-- ==== Sys2Proof/Machine/Ports.lean ====
section
/-!
DEFINITION. The input ports of 43_pulse_transmitter.md R96 and the handshake of R102, read from the host's moves that State
holds (log entry 3).
-/

namespace Sys2Proof.Machine

/-- `rst` in this tick. -/
def rst (s : State) : Bool := s.rstIn.headD false

/-- What the host presents in this tick: `some w` is `cmd_valid = 1`, `cmd = w`. -/
def offer (s : State) : Option CmdWord := s.cmdIn.headD none

/-- `cmd_ready = 1` if and only if `ph = IDLE` and `rst = 0` (R102). -/
def cmdReady (s : State) : Bool := s.ph == .idle && !rst s

/-- The word accepted in this tick: presented while `cmd_ready = 1` (R96). -/
def accepted (s : State) : Option CmdWord := if cmdReady s then offer s else none

/-- What the host offers from the next tick on: a command that waits is held until it is accepted (R102, R116);
anything else moves on. -/
def nextOffers (s : State) : List (Option CmdWord) :=
  if (offer s).isSome && !cmdReady s then s.cmdIn else s.cmdIn.tail

/-- One tick passes at the ports: the host's moves go on, and `rsp_bit` is meaningless until a GET_BIT drives it
(R96, U6; log entries 3 and 6). The block's own state is untouched. -/
def State.nextTick (s : State) : State :=
  { s with
    rspBit := Config.rspIdle s.draws
    rstIn := s.rstIn.tail
    cmdIn := nextOffers s
    draws := s.draws + 1 }

end Sys2Proof.Machine
end

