-- ==== Sys2Proof/Machine/Step.lean ====
section
/-!
DEFINITION. The step: one tick of 43_pulse_transmitter.md R98, its inputs read from the host's moves in State.
-/

namespace Sys2Proof.Machine

/-- One tick (R98), in order of priority: reset; if idle, the command presented (an illegal word does nothing, R54);
if busy, the sequencer (R100). -/
def step (s : State) : Host.Outcome State Fault Refusal :=
  if rst s then .next s.nextTick.loadReset
  else if s.ph = .idle then
    match offer s with
    | none => .next s.nextTick
    | some w =>
      match Sys2Proof.decode w with
      | .ok i => exec i s.nextTick
      | .error _ => .next s.nextTick
  else .next (seqTick s.nextTick)

/-- `s` with the command word presented at the port in the tick that comes next, `rst = 0` there, and the sequencer idle
so that the word is accepted in it; the frame and the host's later moves are kept (log entry 4). -/
def State.withFetchWord (s : State) (nbits w : Nat) : State :=
  { s.withSeq .idle 0 0 0 with
    rstIn := false :: s.rstIn.tail
    cmdIn := some (BitVec.ofNat 16 (w % 2 ^ nbits)) :: s.cmdIn.tail }

end Sys2Proof.Machine
end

BRIEF:
Say how many lines in the entries above contain the string "draws", offering no other words.

SOLUTION TO THIS PROBLEM:
2